Saturday, March 22, 2008
Random Easter Thoughts
The nuns were constantly coaching us --- to say our prayers; to offer up life’s little frustrations for the intentions of the poor souls in purgatory; to say “aspirations” under our breath in idle moments, as a sort of insurance policy to help us get into heaven; to avoid occasions of sin; to guard against impure thoughts; to practice self denial at every opportunity, the better to discipline our bodies and our minds, and, in Lent, to go to Mass every morning for forty days. The next step would have been a hair shirt under our gymslip. It’s a wonder any of us grew up normal at all.
As we moved into our teens we’d press them for specifics. “ Impure thoughts” and “Occasions of sin” were wide-ranging topics. We were bright enough to pick up on their hints that everything we daydreamed about, anything that might give us pleasure, probably fell under the above headings. We also mutinously thought that a lot of what they passed off as “gospel” was utter rubbish. But the Church still had a stranglehold on every aspect of life, and so we kept our skepticism to ourselves. They could guilt us into the motions but they couldn’t control our motivation.
Pedalling like mad to Mass every morning for the forty days of Lent, for instance. Braving the wind and the biting February cold, at a God-awful hour each morning, instead of being tucked, snug in bed, getting the 8-10 hours of shut-eye required for healthy growth. Not out of piety, though that was what everyone was supposed to think. Oh no. ‘Twas all a cunning plan to arrive at the altar for communion at the same time as a particular bespectacled, blond lad. With a little strategic planning a person could even maneuver themselves into position so that, seemingly by utter chance, they’d end up actually kneeling beside said lad. And then a person would be on cloud nine for the rest of the day. From the distance of forty years later, it makes me think of a dog chasing a cat. Does he really have any clue what he’ll do if he catches it?

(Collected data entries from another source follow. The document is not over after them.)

theorem arriveExpect (a : BitVec 7) (b : BitVec 7) (c : BitVec 1) : Statement (.arriveExpect a b c) := by
  intro hwf _ rest
  have ha := a.isLt; have hb := b.isLt; have hc := c.isLt
  have hop : (pack25_11_4_3_0 0x46 a.toNat b.toNat c.toNat 1) / 2 ^ 25 = 0x46 := by simp only [pack25_11_4_3_0]; omega
  refine decodeWords_of hwf ?_ ?_
  · simp only [lengthOf]; rw [hop]; rfl
  · rw [form_46 hop]
    simp only [decode46]
    rw [if_neg (by simp only [bitsOf, pack25_11_4_3_0]; omega)]
    rw [if_pos (by simp only [bitsOf, pack25_11_4_3_0]; omega)]
    congr 2 <;> (apply BitVec.eq_of_toNat_eq; simp only [fieldOf, BitVec.toNat_ofNat, pack25_11_4_3_0]; omega)

theorem bwait (a : BitVec 7) (b : BitVec 7) (c : BitVec 1) : Statement (.bwait a b c) := by
  intro hwf _ rest
  have ha := a.isLt; have hb := b.isLt; have hc := c.isLt
  have hop : (pack25_11_4_3 0x47 a.toNat b.toNat c.toNat) / 2 ^ 25 = 0x47 := by simp only [pack25_11_4_3]; omega
  refine decodeWords_of hwf ?_ ?_
  · simp only [lengthOf]; rw [hop]; rfl
  · rw [form_47 hop]
    simp only [decode47]
    rw [if_pos (by simp only [bitsOf, pack25_11_4_3]; omega)]
    congr 2 <;> (apply BitVec.eq_of_toNat_eq; simp only [fieldOf, BitVec.toNat_ofNat, pack25_11_4_3]; omega)

theorem fadd (d : BitVec 7) (a : BitVec 7) (b : BitVec 7) (t : BitVec 3) : Statement (.fadd d a b t) := by
  intro hwf _ rest
  have hd := d.isLt; have ha := a.isLt; have hb := b.isLt; have ht := t.isLt
  have hop : (pack25_18_11_4_0 0x50 d.toNat a.toNat b.toNat t.toNat) / 2 ^ 25 = 0x50 := by simp only [pack25_18_11_4_0]; omega
  refine decodeWords_of hwf ?_ ?_
  · simp only [lengthOf]; rw [hop]; rfl
  · rw [form_50 hop]
    simp only [decode50]
    rw [if_pos (by simp only [bitsOf, pack25_18_11_4_0]; omega)]
    congr 2 <;> (apply BitVec.eq_of_toNat_eq; simp only [fieldOf, BitVec.toNat_ofNat, pack25_18_11_4_0]; omega)

theorem fsub (d : BitVec 7) (a : BitVec 7) (b : BitVec 7) (t : BitVec 3) : Statement (.fsub d a b t) := by
  intro hwf _ rest
  have hd := d.isLt; have ha := a.isLt; have hb := b.isLt; have ht := t.isLt
  have hop : (pack25_18_11_4_3_0 0x50 d.toNat a.toNat b.toNat 1 t.toNat) / 2 ^ 25 = 0x50 := by simp only [pack25_18_11_4_3_0]; omega
  refine decodeWords_of hwf ?_ ?_
  · simp only [lengthOf]; rw [hop]; rfl
  · rw [form_50 hop]
    simp only [decode50]
    rw [if_neg (by simp only [bitsOf, pack25_18_11_4_3_0]; omega)]
    rw [if_pos (by simp only [bitsOf, pack25_18_11_4_3_0]; omega)]
    congr 2 <;> (apply BitVec.eq_of_toNat_eq; simp only [fieldOf, BitVec.toNat_ofNat, pack25_18_11_4_3_0]; omega)

theorem fmul (d : BitVec 7) (a : BitVec 7) (b : BitVec 7) (t : BitVec 3) : Statement (.fmul d a b t) := by
  intro hwf _ rest
  have hd := d.isLt; have ha := a.isLt; have hb := b.isLt; have ht := t.isLt
  have hop : (pack25_18_11_4_0 0x51 d.toNat a.toNat b.toNat t.toNat) / 2 ^ 25 = 0x51 := by simp only [pack25_18_11_4_0]; omega
  refine decodeWords_of hwf ?_ ?_
  · simp only [lengthOf]; rw [hop]; rfl
  · rw [form_51 hop]
    simp only [decode51]
    rw [if_pos (by simp only [bitsOf, pack25_18_11_4_0]; omega)]
    congr 2 <;> (apply BitVec.eq_of_toNat_eq; simp only [fieldOf, BitVec.toNat_ofNat, pack25_18_11_4_0]; omega)

theorem ffma (d : BitVec 7) (a : BitVec 7) (b : BitVec 7) (t : BitVec 3) : Statement (.ffma d a b t) := by
  intro hwf _ rest
  have hd := d.isLt; have ha := a.isLt; have hb := b.isLt; have ht := t.isLt
  have hop : (pack25_18_11_4_0 0x52 d.toNat a.toNat b.toNat t.toNat) / 2 ^ 25 = 0x52 := by simp only [pack25_18_11_4_0]; omega
  refine decodeWords_of hwf ?_ ?_
  · simp only [lengthOf]; rw [hop]; rfl
  · rw [form_52 hop]
    simp only [decode52]
    rw [if_pos (by simp only [bitsOf, pack25_18_11_4_0]; omega)]
    congr 2 <;> (apply BitVec.eq_of_toNat_eq; simp only [fieldOf, BitVec.toNat_ofNat, pack25_18_11_4_0]; omega)

theorem ffms (d : BitVec 7) (a : BitVec 7) (b : BitVec 7) (t : BitVec 3) : Statement (.ffms d a b t) := by
  intro hwf _ rest
  have hd := d.isLt; have ha := a.isLt; have hb := b.isLt; have ht := t.isLt
  have hop : (pack25_18_11_4_3_0 0x52 d.toNat a.toNat b.toNat 1 t.toNat) / 2 ^ 25 = 0x52 := by simp only [pack25_18_11_4_3_0]; omega
  refine decodeWords_of hwf ?_ ?_
  · simp only [lengthOf]; rw [hop]; rfl
  · rw [form_52 hop]
    simp only [decode52]
    rw [if_neg (by simp only [bitsOf, pack25_18_11_4_3_0]; omega)]
    rw [if_pos (by simp only [bitsOf, pack25_18_11_4_3_0]; omega)]
    congr 2 <;> (apply BitVec.eq_of_toNat_eq; simp only [fieldOf, BitVec.toNat_ofNat, pack25_18_11_4_3_0]; omega)

theorem fmin (d : BitVec 7) (a : BitVec 7) (b : BitVec 7) (t : BitVec 3) : Statement (.fmin d a b t) := by
  intro hwf _ rest
  have hd := d.isLt; have ha := a.isLt; have hb := b.isLt; have ht := t.isLt
  have hop : (pack25_18_11_4_0 0x53 d.toNat a.toNat b.toNat t.toNat) / 2 ^ 25 = 0x53 := by simp only [pack25_18_11_4_0]; omega
  refine decodeWords_of hwf ?_ ?_
  · simp only [lengthOf]; rw [hop]; rfl
  · rw [form_53 hop]
    simp only [decode53]
    rw [if_pos (by simp only [bitsOf, pack25_18_11_4_0]; omega)]
    congr 2 <;> (apply BitVec.eq_of_toNat_eq; simp only [fieldOf, BitVec.toNat_ofNat, pack25_18_11_4_0]; omega)

theorem fmax (d : BitVec 7) (a : BitVec 7) (b : BitVec 7) (t : BitVec 3) : Statement (.fmax d a b t) := by
  intro hwf _ rest
  have hd := d.isLt; have ha := a.isLt; have hb := b.isLt; have ht := t.isLt
  have hop : (pack25_18_11_4_3_0 0x53 d.toNat a.toNat b.toNat 1 t.toNat) / 2 ^ 25 = 0x53 := by simp only [pack25_18_11_4_3_0]; omega
  refine decodeWords_of hwf ?_ ?_
  · simp only [lengthOf]; rw [hop]; rfl
  · rw [form_53 hop]
    simp only [decode53]
    rw [if_neg (by simp only [bitsOf, pack25_18_11_4_3_0]; omega)]
    rw [if_pos (by simp only [bitsOf, pack25_18_11_4_3_0]; omega)]
    congr 2 <;> (apply BitVec.eq_of_toNat_eq; simp only [fieldOf, BitVec.toNat_ofNat, pack25_18_11_4_3_0]; omega)

theorem fcmp (p : BitVec 5) (c : BitVec 2) (a : BitVec 7) (b : BitVec 7) (t : BitVec 1) (r : BitVec 3) : Statement (.fcmp p c a b t r) := by
  intro hwf _ rest
  have hp := p.isLt; have hc := c.isLt; have ha := a.isLt; have hb := b.isLt; have ht := t.isLt; have hr := r.isLt
  have hop : (pack25_20_18_11_4_3_0 0x54 p.toNat c.toNat a.toNat b.toNat t.toNat r.toNat) / 2 ^ 25 = 0x54 := by simp only [pack25_20_18_11_4_3_0]; omega
  refine decodeWords_of hwf ?_ ?_
  · simp only [lengthOf]; rw [hop]; rfl
  · rw [form_54 hop]
    simp only [decode54]
    congr 2 <;> (apply BitVec.eq_of_toNat_eq; simp only [fieldOf, BitVec.toNat_ofNat, pack25_20_18_11_4_3_0]; omega)

theorem fcvt (d : BitVec 7) (a : BitVec 7) (k : BitVec 7) (s : BitVec 1) (r : BitVec 3) : Statement (.fcvt d a k s r) := by
  intro hwf _ rest
  have hd := d.isLt; have ha := a.isLt; have hk := k.isLt; have hs := s.isLt; have hr := r.isLt
  have hop : (pack25_18_11_4_3_0 0x55 d.toNat a.toNat k.toNat s.toNat r.toNat) / 2 ^ 25 = 0x55 := by simp only [pack25_18_11_4_3_0]; omega
  refine decodeWords_of hwf ?_ ?_
  · simp only [lengthOf]; rw [hop]; rfl
  · rw [form_55 hop]
    simp only [decode55]
    congr 2 <;> (apply BitVec.eq_of_toNat_eq; simp only [fieldOf, BitVec.toNat_ofNat, pack25_18_11_4_3_0]; omega)

theorem frnd (d : BitVec 7) (a : BitVec 7) (t : BitVec 3) (r : BitVec 3) : Statement (.frnd d a t r) := by
  intro hwf _ rest
  have hd := d.isLt; have ha := a.isLt; have ht := t.isLt; have hr := r.isLt
  have hop : (pack25_18_11_6_0 0x56 d.toNat a.toNat t.toNat r.toNat) / 2 ^ 25 = 0x56 := by simp only [pack25_18_11_6_0]; omega
  refine decodeWords_of hwf ?_ ?_
  · simp only [lengthOf]; rw [hop]; rfl
  · rw [form_56 hop]
    simp only [decode56]
    rw [if_pos (by simp only [bitsOf, pack25_18_11_6_0]; omega)]
    congr 2 <;> (apply BitVec.eq_of_toNat_eq; simp only [fieldOf, BitVec.toNat_ofNat, pack25_18_11_6_0]; omega)

theorem ftoi (d : BitVec 7) (a : BitVec 7) (t : BitVec 3) (i : BitVec 2) (s : BitVec 1) (r : BitVec 3) : Statement (.ftoi d a t i s r) := by
  intro hwf _ rest
  have hd := d.isLt; have ha := a.isLt; have ht := t.isLt; have hi := i.isLt; have hs := s.isLt; have hr := r.isLt
  have hop : (pack25_18_11_9_6_4_3_0 0x56 d.toNat a.toNat 1 t.toNat i.toNat s.toNat r.toNat) / 2 ^ 25 = 0x56 := by simp only [pack25_18_11_9_6_4_3_0]; omega
  refine decodeWords_of hwf ?_ ?_
  · simp only [lengthOf]; rw [hop]; rfl
  · rw [form_56 hop]
    simp only [decode56]
    rw [if_neg (by simp only [bitsOf, pack25_18_11_9_6_4_3_0]; omega)]
    rw [if_pos (by simp only [bitsOf, pack25_18_11_9_6_4_3_0]; omega)]
    congr 2 <;> (apply BitVec.eq_of_toNat_eq; simp only [fieldOf, BitVec.toNat_ofNat, pack25_18_11_9_6_4_3_0]; omega)

theorem itof (d : BitVec 7) (a : BitVec 7) (t : BitVec 3) (i : BitVec 2) (s : BitVec 1) (r : BitVec 3) : Statement (.itof d a t i s r) := by
  intro hwf _ rest
  have hd := d.isLt; have ha := a.isLt; have ht := t.isLt; have hi := i.isLt; have hs := s.isLt; have hr := r.isLt
  have hop : (pack25_18_11_9_6_4_3_0 0x56 d.toNat a.toNat 2 t.toNat i.toNat s.toNat r.toNat) / 2 ^ 25 = 0x56 := by simp only [pack25_18_11_9_6_4_3_0]; omega
  refine decodeWords_of hwf ?_ ?_
  · simp only [lengthOf]; rw [hop]; rfl
  · rw [form_56 hop]
    simp only [decode56]
    rw [if_neg (by simp only [bitsOf, pack25_18_11_9_6_4_3_0]; omega)]
    rw [if_neg (by simp only [bitsOf, pack25_18_11_9_6_4_3_0]; omega)]
    rw [if_pos (by simp only [bitsOf, pack25_18_11_9_6_4_3_0]; omega)]
    congr 2 <;> (apply BitVec.eq_of_toNat_eq; simp only [fieldOf, BitVec.toNat_ofNat, pack25_18_11_9_6_4_3_0]; omega)

theorem fspec (d : BitVec 7) (a : BitVec 7) (t : BitVec 3) (f : BitVec 4) : Statement (.fspec d a t f) := by
  intro hwf _ rest
  have hd := d.isLt; have ha := a.isLt; have ht := t.isLt; have hf := f.isLt
  have hop : (pack25_18_11_4_0 0x57 d.toNat a.toNat t.toNat f.toNat) / 2 ^ 25 = 0x57 := by simp only [pack25_18_11_4_0]; omega
  refine decodeWords_of hwf ?_ ?_
  · simp only [lengthOf]; rw [hop]; rfl
  · rw [form_57 hop]
    simp only [decode57]
    rw [if_pos (by simp only [bitsOf, pack25_18_11_4_0]; omega)]
    congr 2 <;> (apply BitVec.eq_of_toNat_eq; simp only [fieldOf, BitVec.toNat_ofNat, pack25_18_11_4_0]; omega)

theorem fdot (d : BitVec 7) (a : BitVec 7) (b : BitVec 7) (f : BitVec 4) : Statement (.fdot d a b f) := by
  intro hwf _ rest
  have hd := d.isLt; have ha := a.isLt; have hb := b.isLt; have hf := f.isLt
  have hop : (pack25_18_11_4_0 0x58 d.toNat a.toNat b.toNat f.toNat) / 2 ^ 25 = 0x58 := by simp only [pack25_18_11_4_0]; omega
  refine decodeWords_of hwf ?_ ?_
  · simp only [lengthOf]; rw [hop]; rfl
  · rw [form_58 hop]
    simp only [decode58]
    congr 2 <;> (apply BitVec.eq_of_toNat_eq; simp only [fieldOf, BitVec.toNat_ofNat, pack25_18_11_4_0]; omega)

theorem fscale (d : BitVec 7) (a : BitVec 7) (b : BitVec 7) (t : BitVec 3) : Statement (.fscale d a b t) := by
  intro hwf _ rest
  have hd := d.isLt; have ha := a.isLt; have hb := b.isLt; have ht := t.isLt
  have hop : (pack25_18_11_4_0 0x59 d.toNat a.toNat b.toNat t.toNat) / 2 ^ 25 = 0x59 := by simp only [pack25_18_11_4_0]; omega
  refine decodeWords_of hwf ?_ ?_
  · simp only [lengthOf]; rw [hop]; rfl
  · rw [form_59 hop]
    simp only [decode59]
    rw [if_pos (by simp only [bitsOf, pack25_18_11_4_0]; omega)]
    congr 2 <;> (apply BitVec.eq_of_toNat_eq; simp only [fieldOf, BitVec.toNat_ofNat, pack25_18_11_4_0]; omega)

theorem fscaleE8m0 (d : BitVec 7) (a : BitVec 7) (b : BitVec 7) (t : BitVec 3) : Statement (.fscaleE8m0 d a b t) := by
  intro hwf _ rest
  have hd := d.isLt; have ha := a.isLt; have hb := b.isLt; have ht := t.isLt
  have hop : (pack25_18_11_4_3_0 0x59 d.toNat a.toNat b.toNat 1 t.toNat) / 2 ^ 25 = 0x59 := by simp only [pack25_18_11_4_3_0]; omega
  refine decodeWords_of hwf ?_ ?_
  · simp only [lengthOf]; rw [hop]; rfl
  · rw [form_59 hop]
    simp only [decode59]
    rw [if_neg (by simp only [bitsOf, pack25_18_11_4_3_0]; omega)]
    rw [if_pos (by simp only [bitsOf, pack25_18_11_4_3_0]; omega)]
    congr 2 <;> (apply BitVec.eq_of_toNat_eq; simp only [fieldOf, BitVec.toNat_ofNat, pack25_18_11_4_3_0]; omega)

theorem kvmin (d : BitVec 7) (a : BitVec 7) (b : BitVec 7) (k : BitVec 2) : Statement (.kvmin d a b k) := by
  intro hwf _ rest
  have hd := d.isLt; have ha := a.isLt; have hb := b.isLt; have hk := k.isLt
  have hop : (pack25_18_11_4_0 0x5A d.toNat a.toNat b.toNat k.toNat) / 2 ^ 25 = 0x5A := by simp only [pack25_18_11_4_0]; omega
  refine decodeWords_of hwf ?_ ?_
  · simp only [lengthOf]; rw [hop]; rfl
  · rw [form_5A hop]
    simp only [decode5A]
    rw [if_pos (by simp only [bitsOf, pack25_18_11_4_0]; omega)]
    congr 2 <;> (apply BitVec.eq_of_toNat_eq; simp only [fieldOf, BitVec.toNat_ofNat, pack25_18_11_4_0]; omega)

theorem kvmax (d : BitVec 7) (a : BitVec 7) (b : BitVec 7) (k : BitVec 2) : Statement (.kvmax d a b k) := by
  intro hwf _ rest
  have hd := d.isLt; have ha := a.isLt; have hb := b.isLt; have hk := k.isLt
  have hop : (pack25_18_11_4_2_0 0x5A d.toNat a.toNat b.toNat 1 k.toNat) / 2 ^ 25 = 0x5A := by simp only [pack25_18_11_4_2_0]; omega
  refine decodeWords_of hwf ?_ ?_
  · simp only [lengthOf]; rw [hop]; rfl
  · rw [form_5A hop]
    simp only [decode5A]
    rw [if_neg (by simp only [bitsOf, pack25_18_11_4_2_0]; omega)]
    rw [if_pos (by simp only [bitsOf, pack25_18_11_4_2_0]; omega)]
    congr 2 <;> (apply BitVec.eq_of_toNat_eq; simp only [fieldOf, BitVec.toNat_ofNat, pack25_18_11_4_2_0]; omega)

Those forty days seemed like an eternity back then. Not any more. Here we are, on the day before Easter, and Ash Wednesday seems like yesterday. No more pedalling like a wild woman in the half-dark of forty early mornings. Though when I do go to church these days, it's for the right reasons!
Even though we weren’t as pious as the nuns would have liked us to be, I miss the certainty of those times. I miss the rituals. I miss the way the year was sectioned off in parcels. There were the summer holidays, best times of all, then there was Advent, and Christmas, then Lent. And, if you managed to slog through those dreary, purple-draped days, you were rewarded at Easter with the arrival of Spring, and a new outfit to wear, and a big candy-filled chocolate egg from Cadburys. We’d all give something up for Lent, candy most often. Forty days and forty nights without chocolate! No wonder we could hardly wait to rip the silvery paper off our chocolate Easter egg! But not so fast! First we had to go to Mass and then eat our breakfast. Only then……
Easter dinner was a special, best cutlery, good china, leg of lamb affair, with a strong possibility of trifle for dessert; an airing-out-the-sitting-room-and-inviting-Auntie-Ita-over kind of event. Special. Exciting. Fun.
We never seriously questioned the basic beliefs we were taught. Everyone, to a greater or lesser extent, had the same beliefs. Priests were like little tin gods. No one would dream of questioning them, or of being less than completely respectful to them, and we all know the sorry end that led to. Turns out they were all too human after all.
I still think about what I’ll “give up for Lent” every year when Ash Wednesday rolls around. Some things are easier than others. I’d probably more easily cut off an arm than give up drinking tea. And my feeble attempt to deny myself that jolt-me-awake cup of coffee in the mornings never made it out of the starter's gate. But I think they were teaching us something deeper. Not just to give up candy, or sugar in your tea, or coffee, or cigarettes, or desserts. They were teaching us to control our appetites, rather than letting them control us. All those exercises in self denial taught us mental discipline. They were good for us, though we didn’t think so at the time. Like Latin verbs. Who knew then that the day would come when we’d actually be glad we were forced to study that stuff?
Easter, to me, is about new beginnings, about it never being too late to start over. The resurrection symbolizes that. Or more secularly speaking, the phoenix rising from the ashes. But the old lessons from the holy nuns were hard learned. So I still say my prayers on occasion, though these days it's more like firing off an e-mail to the Big Boss now and again. I still offer up life's little frustrations ---crazy drivers, traffic jams, mal-functioning computers --- for the intentions of the poor souls in purgatory. And I have been known, in tense situations, to whisper "aspirations" under my breath, though not always of the prayerful variety. Occasions of sin and impure thoughts are fairly thin on the ground when you're looking sixty in the eye, so, since I've been such a model student, I'm hoping some of those deceased nuns from days of yore will wedge a saintly foot or two in the pearly gates, so I can slip through without trouble when the time comes!
I wish you a Happy Easter, Happy Spring, Happy New Beginnings!